Alice blows her nose again. “Did you all eat? I’m starved.

I had roasted peanuts for lunch.”

“We had apricots for lunch,” Turtle says, and her mother starts crying again. It’s the crying that looks like laughing from the back, but isn’t. The most bad thing would be if her mother goes away and the bad place comes.

Turtle wishes she could put the words she said back in her mouth and eat them. They would taste bright and sour, like dimes. She feels the door of her back teeth closing. There are forty or a hundred people in the airport so she makes sure to follow the blue jean legs and the white grandma sandals. Their heads are big and too far away like dinosaurs.

The talking comes out like round bubbles. When they go outside the sun hurts a little, as much as water hurts when it runs out hot on your hands.

“Turtle, Turtle, Turtle,” someone is saying. “It’s okay, Mama, I told you about.” All the cars are shiny animals under water. They can’t get air.

Somewhere else in the old place was that shine of angels or stars too close, the underwater, shoes on the floor and no light and a man’s voice across your mouth and you can’t get air. A woman crying.

A woman turned on a flashlight and moved her arms that were like fish arms, and her mouth opened and closed.

“We can eat at the coffee shop,” her mother’s voice is saying. The bubbles break open and Turtle hears each one of those words come out. So much time has passed that it might be another day, or the same day but dark. It isn’t dark.

They are in the car, moving. The front seat is far away. A boy on a bicycle goes by, the gold bicycle lifting its front wheel off the sidewalk again and again like a scared horse.

The boy has a yellow shirt and blond hair in his eyes, laughing, not afraid. His feet move faster than he is going.

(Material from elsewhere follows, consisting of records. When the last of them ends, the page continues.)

-- ==== Sys2Proof/Machine/Step.lean ====
section
/-!
DEFINITION. One step: the command at the front of the queue is run with the queue's rest; with none waiting, time goes on.
-/
namespace Sys2Proof.Machine

/-- One step. -/
def step (s : State) : Host.Outcome State Fault Refusal :=
  match s.pending with
  | [] => .next (idle s)
  | c :: rest => exec c { s with pending := rest }

/-- The state with the command that a word spells put at the front of its queue. -/
def State.withFetchWord (s : State) (nbits w : Nat) : State :=
  match decodeTableWord nbits w with
  | some c => { s with pending := c :: s.pending }
  | none => s

end Sys2Proof.Machine
end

Turtle kneels on the seat and looks back, watching this one boy and bicycle that look the right way, until they are gone.

She sits down again.

“The good news is you can get a hotel room in this town for eleven dollars a night. If you stay in a junky place with a casino downstairs. I guess they figure on getting your money by other means.”

“They done got yours,” Grandma says.

“A hundred and ten dollars. I could shoot myself.”

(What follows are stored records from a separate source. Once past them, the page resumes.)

/-! Checkpoints. CKP_STATUS holds 0 IDLE, 1 QUIESCING, 2 SENDING, 3 SEALED, 4 RESTORING. -/

/-- Writes of CKP_CTRL and CKP_RESTORE, and the wait for an answer: REQUEST begins a checkpoint that takes the next generation
and quiesces the archipelagos in RUN; ENABLE asks for a FULL one next; disabling abandons with LAST = 7; CLEAR_MAPS clears
every dirty map; REFUGE_RESET gives the refuge up; START restores what the refuge owns; and a SEAL unanswered is abandoned
with LAST = 2 (R744, R758, R759, R767 to R770). -/
def Obligations.CheckpointControl : Prop :=
  ∀ (s : State) (w now : Nat),
    (decodes s 0 = true → domainOn s 0 = true →
      (bit w 7 = false → bit w 10 = false → bit w 0 = true → s.flag R.CKP_CTRL_ENABLE = true → ckpState s = 0 → ∃ t,
        exec (.checkpointRequest w now) s = .next t ∧ ckpState t = 1 ∧ t.get R.CKP_STATUS_CAUSE = 4 ∧
        t.get R.CKP_GEN_CURRENT = (s.get R.CKP_GEN_CURRENT + 1) % 2 ^ 32 ∧
        t.ckp.holds = (archNumbers s).filter (fun a => archState s a == .run) ∧ sameBytes s t) ∧
      (bit w 5 = false → bit w 7 = false → bit w 10 = false → s.flag R.CKP_CTRL_ENABLE = false → ∃ t,
        exec (.checkpointEnable w now) s = .next t ∧ t.get R.CKP_CTRL_ENABLE = 1 ∧ t.get R.CKP_CTRL_FULL_NEXT = 1 ∧
        ckpState t = ckpState s ∧ t.ckp = s.ckp ∧ sameBytes s t) ∧
      (bit w 5 = false → bit w 7 = false → bit w 10 = false → 1 ≤ ckpState s → ckpState s ≤ 3 → ∃ t,
        exec (.checkpointDisable w now) s = .next t ∧ t.get R.CKP_CTRL_ENABLE = 0 ∧ ckpState t = 0 ∧
        t.get R.CKP_STATUS_LAST = 7 ∧
        t.get R.CKP_COUNT_ABANDONED = Nat.min (s.get R.CKP_COUNT_ABANDONED + 1) 65535 ∧ t.ckp.holds = [] ∧ t.ckp.todo = [] ∧
        sameBytes s t) ∧
      (bit w 5 = false → bit w 10 = false → ∃ t, exec (.clearMaps w now) s = .next t ∧
        (∀ i k, i < 256 → k < 256 → t.get (R.CKP_MAP_BITS.at [i, k]) = 0) ∧ sameBytes s t) ∧
      (bit w 5 = false → bit w 7 = false → ∃ t, exec (.refugeReset w now) s = .next t ∧
        t.get R.CKP_REFUGE_STAT_COMMITTED_GEN = 0 ∧ t.get R.CKP_REFUGE_STAT_OWNED = 0 ∧
        t.get R.CKP_REFUGE_STAT_PARTNER = 0 ∧ t.ckp.received = [] ∧ lagoonKept 0 [] s t) ∧
      (ckpState s = 0 → s.flag R.CKP_REFUGE_STAT_OWNED = true → ∃ t, exec (.restoreStart w) s = .next t ∧ ckpState t = 4 ∧
        t.get R.CKP_RESTORE_BUSY = 1 ∧ t.get R.CKP_PROGRESS_SENT = 0 ∧ sameBytes s t) ∧
      (ckpState s ≠ 0 ∨ s.flag R.CKP_REFUGE_STAT_OWNED = false → ∃ t, exec (.restoreStart w) s = .next t ∧
        ckpState t = ckpState s ∧ onlyRegs s t)) ∧
    (ckpState s = 3 → Nat.max 1 (s.get R.CKP_CFG_ABANDON_RDV) ≤ s.ckp.waited → s.flag R.CKP_STATUS_PENDING = false → ∃ t,
      exec (.abandonExpiry now) s = .next t ∧ ckpState t = 0 ∧ t.get R.CKP_STATUS_LAST = 2 ∧
      t.get R.CKP_COUNT_ABANDONED = Nat.min (s.get R.CKP_COUNT_ABANDONED + 1) 65535 ∧ sameBytes s t) ∧
    (s.ckp.waited < Nat.max 1 (s.get R.CKP_CFG_ABANDON_RDV) → exec (.abandonExpiry now) s = .next s)

/-- Units received: a PIECE of a restore is queued at its slice as a write of its own 1 KiB; one for a buddy that is not enabled is
refused with NAK reason 6; a SEAL of the generation already committed is answered with ACK; an ACK commits the checkpoint at
its source, a MISS sends what it lists again, and a NAK abandons with its reason, BASE asking for a FULL one next (R762 to
R771). -/
def Obligations.CheckpointUnits : Prop :=
  ∀ (s : State) (p slot k now : Nat) (u : CkpUnit), unitAt s p slot k = some u →
    (u.kind = 1 → u.page < 8192 → u.piece < 64 → dramOn s u.isle = true →
      (u.restore = true → s.flag R.CKP_CTRL_RESTORE_ACCEPT = true → (rxFor u s).isSome = true → ∃ t,
        exec (.pieceReceive p slot k) s = .next t ∧ sameBytes s t ∧
        ∃ a, (t.slice u.isle).hostq = (s.slice u.isle).hostq ++ [a] ∧ a.write = true ∧
          a.off = u.page * 65536 + 1024 * u.piece ∧ a.len = 1024 ∧ a.data = (u.body ++ List.replicate 1024 0).take 1024) ∧
      (u.restore = false → s.flag R.CKP_CTRL_ENABLE = false → ∀ r, rxFor u s = some r → r.refused = false → ∃ t,
        exec (.pieceReceive p slot k) s = .next t ∧ t.ckp.replies = s.ckp.replies ++
          [(u.src, CkpUnit.bytes { blankUnit s 5 u.gen false with count := 6 })] ∧ sameBytes s t)) ∧
    (u.kind = 2 → u.restore = false → ∀ r, rxFor u s = some r → r.refused = false →
      s.flag R.CKP_REFUGE_STAT_OWNED = true → s.get R.CKP_REFUGE_STAT_PARTNER = u.src → committedGen s = u.gen → ∃ t,
      exec (.sealReceive p slot k) s = .next t ∧
      t.ckp.replies = s.ckp.replies ++ [(u.src, CkpUnit.bytes (blankUnit s 3 u.gen false))] ∧ sameBytes s t) ∧
    (answers s u = true →
      (u.kind = 3 → ckpState s = 3 → s.flag R.CKP_STATUS_PENDING = false → ∃ t, exec (.ackReceive p slot k now) s = .next t ∧
        ckpState t = 0 ∧ t.get R.CKP_GEN_ACKED = u.gen % 2 ^ 32 ∧ t.get R.CKP_STATUS_LAST = 1 ∧
        t.get R.CKP_COUNT_COMMITTED = (s.get R.CKP_COUNT_COMMITTED + 1) % 2 ^ 32 ∧ t.ckp.holds = [] ∧
        (s.ckp.full = true → t.get R.CKP_CTRL_FULL_NEXT = 0) ∧ sameBytes s t) ∧
      (u.kind = 4 → ckpState s = 3 → ∃ t, exec (.missReceive p slot k) s = .next t ∧ ckpState t = 2 ∧
        t.get R.CKP_COUNT_RESENT = Nat.min (s.get R.CKP_COUNT_RESENT + Nat.min u.count 256) 65535 ∧ sameBytes s t) ∧
      (u.kind = 5 → 1 ≤ ckpState s → ckpState s ≤ 3 → s.flag R.CKP_STATUS_PENDING = false → ∃ t,
        exec (.nakReceive p slot k now) s = .next t ∧ ckpState t = 0 ∧ t.get R.CKP_STATUS_LAST = u.count % 8 ∧
        (u.count = 4 → t.get R.CKP_CTRL_FULL_NEXT = 1) ∧ sameBytes s t))

/-! The keel store. KEL_STATUS holds 0 UNMOUNTED, 1 MOUNTED, 2 COMPACTING, 3 FULL, 4 FAILED. -/

/-- A record appended takes NEXT_SEQ and joins the queue's end, while the queue holds at most 64 KiB; a WEAR record carries
the counters with 3,600 s added; a READ begins to fetch the record of a SEQ and is BUSY until its last byte is read, or answers NOT_FOUND; a host record is
queued and BUSY until it is durable, or refused; and each command is ignored with OVERRUN while BUSY (R717, R719, R721, R737,
R740, R741). Compaction and
transfers: at 75 % a compaction starts on the next generation and covers what is durable, and below it does not; a snapshot
read back well becomes the current one, one that fails is written again twice and then the store is FAILED; no write
starts in the foreground zone and no read in the service window; the last chunk of a record makes it durable in its block; a
block erased is fresh; and a firmware write gives way to a journal append that waits (R721 to R731, R738, R741, R783). -/
def Obligations.KeelStore : Prop :=
  (∀ (s : State) (kind w : Nat) (payload : List Nat), keelState s ≠ 0 →
     (kind ∈ [1, 2, 3, 4, 5, 8] → payload.length ≤ 4076 → ∀ r, r = ⟨kind, s.get R.KEL_SEQ_NEXT_SEQ, s.keel.boot, payload⟩ →
       queueBytes (s.keelQueue ++ [r]) ≤ 65536 → ∃ t, exec (.keelAppend kind payload) s = .next t ∧
       t.keelQueue = s.keelQueue ++ [r] ∧ t.get R.KEL_SEQ_NEXT_SEQ = (s.get R.KEL_SEQ_NEXT_SEQ + 1) % 2 ^ 32 ∧
       otherFieldsKept [R.KEL_SEQ_NEXT_SEQ] s t ∧ sameBytes s t) ∧
     (∀ wear r, wear = setNth s.keel.wear 1 ((nth s.keel.wear 1 0 + 3600) % 2 ^ 64) →
       r = ⟨5, s.get R.KEL_SEQ_NEXT_SEQ, s.keel.boot, (wear.map (fun c => le 8 c)).flatten⟩ →
       queueBytes (s.keelQueue ++ [r]) ≤ 65536 → ∃ t, exec .wearRecord s = .next t ∧ t.keelQueue = s.keelQueue ++ [r] ∧
       t.keel.wear = wear ∧ sameBytes s t) ∧
     (decodes s 0 = true → domainOn s 0 = true →
       (s.flag R.KEL_CMD_BUSY = true → ∀ c, c ∈ [Instr.keelRead w, .keelHostAppend w, .keelCompact w] → ∃ t,
         exec c s = .next t ∧ t.get R.KEL_CMD_OVERRUN = 1 ∧ onlyRegs s t) ∧
       (s.flag R.KEL_CMD_BUSY = false →
         (∀ r, (keelRecords s).find? (fun x => x.seq == s.get R.KEL_ARG_SEQ) = some r → ∃ t, exec (.keelRead w) s = .next t ∧
           t.keel.reading = some (r.bytes, 0) ∧ t.get R.KEL_CMD_BUSY = 1 ∧ t.keelQueue = s.keelQueue ∧ sameBytes s t) ∧
         ((keelRecords s).find? (fun x => x.seq == s.get R.KEL_ARG_SEQ) = none → ∃ t, exec (.keelRead w) s = .next t ∧
           t.get R.KEL_CMD_RESULT = 1 ∧ onlyRegs s t) ∧
         ∀ u n, u = writeRest 0 0x800018 w s → n = u.get R.KEL_CMD_LENGTH →
           (n = 0 ∨ 1024 < n ∨ keelState s = 3 ∨ keelState s = 4 → ∃ t, exec (.keelHostAppend w) s = .next t ∧
             t.get R.KEL_CMD_RESULT = 2 ∧ onlyRegs s t) ∧
           (0 < n → n ≤ 1024 → keelState s ≠ 3 → keelState s ≠ 4 → ∀ r, r = ⟨7, s.get R.KEL_SEQ_NEXT_SEQ, s.keel.boot,
               le 2 (u.get R.KEL_CMD_KEY) ++ [0, 0] ++ writeBuffer s n⟩ → queueBytes (s.keelQueue ++ [r]) ≤ 65536 → ∃ t,
             exec (.keelHostAppend w) s = .next t ∧ t.get R.KEL_CMD_BUSY = 1 ∧ t.keelQueue = s.keelQueue ++ [r] ∧
             t.keel.hostSeq = some r.seq ∧ sameBytes s t)))) ∧
  (∀ (s : State) (w cycle : Nat) (ok : Bool) (c : Compaction) (r : KeelRecord),
     (keelOccupancy s < 75 → exec .compactionStart s = .next s) ∧
     (keelState s ≠ 0 → s.keel.compaction = none → 75 ≤ keelOccupancy s → s.keel.failed = false → ∃ t x,
       exec .compactionStart s = .next t ∧ t.keel.compaction = some x ∧ x.snap.gen = ((currentSnap s).gen + 1) % 2 ^ 32 ∧
       x.snap.covers = s.get R.KEL_SEQ_DURABLE_SEQ ∧ x.snap.body = snapshotBody (keelRecords s) ∧ sameBytes s t) ∧
     (keelState s ≠ 0 → s.keel.compaction = none → decodes s 0 = true → domainOn s 0 = true →
       s.flag R.KEL_CMD_BUSY = false → ∃ t, exec (.keelCompact w) s = .next t ∧ t.keel.compaction.isSome = true ∧
       t.get R.KEL_CMD_RESULT = 0) ∧
     (s.keel.compaction = some c → c.written = true →
       (∃ t, exec (.compactionEnd true) s = .next t ∧ t.keel.compaction = none ∧ keelSlot t = 1 - keelSlot s ∧
         currentSnap t = c.snap ∧ t.get R.KEL_SNAP_GENERATION = c.snap.gen % 2 ^ 32 ∧ sameBytes s t) ∧
       (c.failures < 2 → ∃ t, exec (.compactionEnd false) s = .next t ∧
         t.keel.compaction = some { c with chunks := 0, erased := 0, failures := c.failures + 1 } ∧ t.regs = s.regs) ∧
       (2 ≤ c.failures → ∃ t, exec (.compactionEnd false) s = .next t ∧ t.keel.compaction = none ∧ t.keel.failed = true)) ∧
     (s.frame.running = true → s.frame.window = false → ∀ x, (∀ n, x ≠ .read n) →
       exec (.keelWriteTransfer x cycle ok) s = .next s) ∧
     (s.frame.running = true → s.frame.window = true → ∀ n, exec (.keelWriteTransfer (.read n) cycle ok) s = .next s) ∧
     (keelState s ≠ 0 → ∀ bytes got n, s.keel.reading = some (bytes, got) → keelFits (.read n) cycle s = true →
       keelTakes (.read n) s = true →
       (got + n < bytes.length → ∃ t, exec (.keelWriteTransfer (.read n) cycle ok) s = .next t ∧
         t.keel.reading = some (bytes, got + n) ∧ t.regs = s.regs ∧ sameBytes s t) ∧
       (bytes.length ≤ got + n → ∃ t, exec (.keelWriteTransfer (.read n) cycle ok) s = .next t ∧ t.keel.reading = none ∧
         t.get R.KEL_CMD_BUSY = 0 ∧ t.get R.KEL_CMD_RESULT = 0 ∧
         (∀ k, k < 1024 → t.get (R.KEL_RD_BUF_WORD.at [k]) = leAt bytes (4 * k) 4) ∧ sameBytes s t)) ∧
     (s.frame.running = false → keelState s ≠ 0 →
       exec (.keelWriteTransfer .status cycle ok) s =
         .next (s.setKeel { s.keel with ready := ok, working := s.keel.working && !ok }) ∧
       (appendWaits s = true → exec (.keelWriteTransfer (.program .firmware) cycle ok) s = .next s ∧
         exec (.keelWriteTransfer (.erase .firmware) cycle ok) s = .next s) ∧
       (appendWaits s = false → s.keel.ready = true → ∀ f, s.pil.fw = some f →
         (f.erased < f.blocks → ∃ t, exec (.keelWriteTransfer (.erase .firmware) cycle true) s = .next t ∧
           t.pil.fw = some { f with erased := f.erased + 1 } ∧ t.keel.ready = false ∧ t.regs = s.regs ∧ sameBytes s t) ∧
         (f.written < f.chunks → f.written / 128 < f.erased → ∃ t,
           exec (.keelWriteTransfer (.program .firmware) cycle true) s = .next t ∧
           t.pil.fw = some { f with written := f.written + 1 } ∧ t.keel.ready = false ∧ t.regs = s.regs ∧ sameBytes s t)) ∧
       (s.keel.ready = true → s.keel.fresh = true → s.keelQueue.head? = some r → mayAppend s r = true →
         s.keel.used + r.size ≤ 4096 → r.size / 32 ≤ s.keel.chunks + 1 → ∃ t,
         exec (.keelWriteTransfer (.program .ring) cycle true) s = .next t ∧ t.keelQueue = s.keelQueue.drop 1 ∧
         t.get R.KEL_SEQ_DURABLE_SEQ = r.seq % 2 ^ 32 ∧
         (keelBlock t s.keel.block).records = (keelBlock s s.keel.block).records ++ [r] ∧ sameBytes s t) ∧
       (s.keel.ready = true → s.keel.fresh = false → isLive s s.keel.block = false → ∃ t,
         exec (.keelWriteTransfer (.erase .ring) cycle true) s = .next t ∧ t.keel.fresh = true ∧ t.keel.used = 0 ∧
         keelBlock t s.keel.block = {} ∧ t.regs = s.regs ∧ sameBytes s t)))

/-! The facility interface. FAC_SWO_CTRL holds 0 OFF, 1 ON, 2 WAIT_RETRY, 3 TRIPPED, 4 BACKFEED. -/

/-- Stop channels: the first channel to leave RUN after release turns PD2 to PD15 off, latches the stop with LT and starts the
discrepancy timer, whose expiry is a channel fault; both latches clear only while both channels are in RUN, and the stop latch
only without a fault (R686 to R697). -/
def Obligations.StopChannels : Prop :=
  ∀ (s : State) (v w : Nat),
    (s.fac.aRun = true → s.fac.bRun = true → released s = true → domainOn s 17 = true → ∃ t,
      exec (.stopChannelChange false false v) s = .next t ∧ t.fac.aRun = false ∧ t.fac.timing = true ∧
      t.get R.FAC_STOP_STOP_LATCHED = 1 ∧ t.get R.FAC_STOP_TIME_LT = s.get R.LHT_LT_LT % 2 ^ 64 ∧
      t.get R.FAC_STOP_DEMAND = 1 ∧
      ∀ d, 2 ≤ d → d ≤ 15 → (t.dom d).target = false ∧ (domainOn s d = true → (t.dom d).state = .down)) ∧
    (s.fac.aRun = true → exec (.stopChannelChange false true v) s = .next s) ∧
    (s.fac.timing = true → ∃ t, exec .discrepancyExpiry s = .next t ∧ t.get R.FAC_STOP_CHANNEL_FAULT = 1 ∧
      t.fac.timing = false ∧ sameBytes s t) ∧
    (s.fac.timing = false → exec .discrepancyExpiry s = .next s) ∧
    (decodes s 0 = true → domainOn s 17 = true →
      (bit w 4 = false → s.flag R.FAC_STOP_STOP_LATCHED = true →
        (s.fac.aRun = true → s.fac.bRun = true → s.flag R.FAC_STOP_CHANNEL_FAULT = false → ∃ t,
          exec (.stopLatchClear w) s = .next t ∧ t.get R.FAC_STOP_STOP_LATCHED = 0 ∧ sameBytes s t) ∧
        (s.fac.aRun = false ∨ s.fac.bRun = false ∨ s.flag R.FAC_STOP_CHANNEL_FAULT = true → ∃ t,
          exec (.stopLatchClear w) s = .next t ∧ t.get R.FAC_STOP_STOP_LATCHED = 1 ∧
          t.get R.FAC_STOP_CLEAR_REFUSED = 1 ∧ onlyRegs s t)) ∧
      (bit w 3 = false → s.flag R.FAC_STOP_CHANNEL_FAULT = true →
        (s.fac.aRun = true → s.fac.bRun = true → ∃ t, exec (.channelFaultClear w) s = .next t ∧
          t.get R.FAC_STOP_CHANNEL_FAULT = 0 ∧ onlyRegs s t) ∧
        (s.fac.aRun = false ∨ s.fac.bRun = false → ∃ t, exec (.channelFaultClear w) s = .next t ∧
          t.get R.FAC_STOP_CHANNEL_FAULT = 1 ∧ t.get R.FAC_STOP_CLEAR_REFUSED = 1 ∧ onlyRegs s t)))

Turtle sees her hands, and thinks: These are my hands.

“That’s if you would have stopped when you got to the top. That’s not what you started out with.”

“No, we started with fifty.”

“So that’s all you lost, really.”

“Why didn’t I stop?”

“Because you were speculating. If you could get a hundred and ten out of fifty, why couldn’t you make a thousand out of a hundred and ten.”

“Stupid.”

“Stupid as every other soul in this town, honey. Look at those neon lights, and tell me who you think is paying the electric bill.”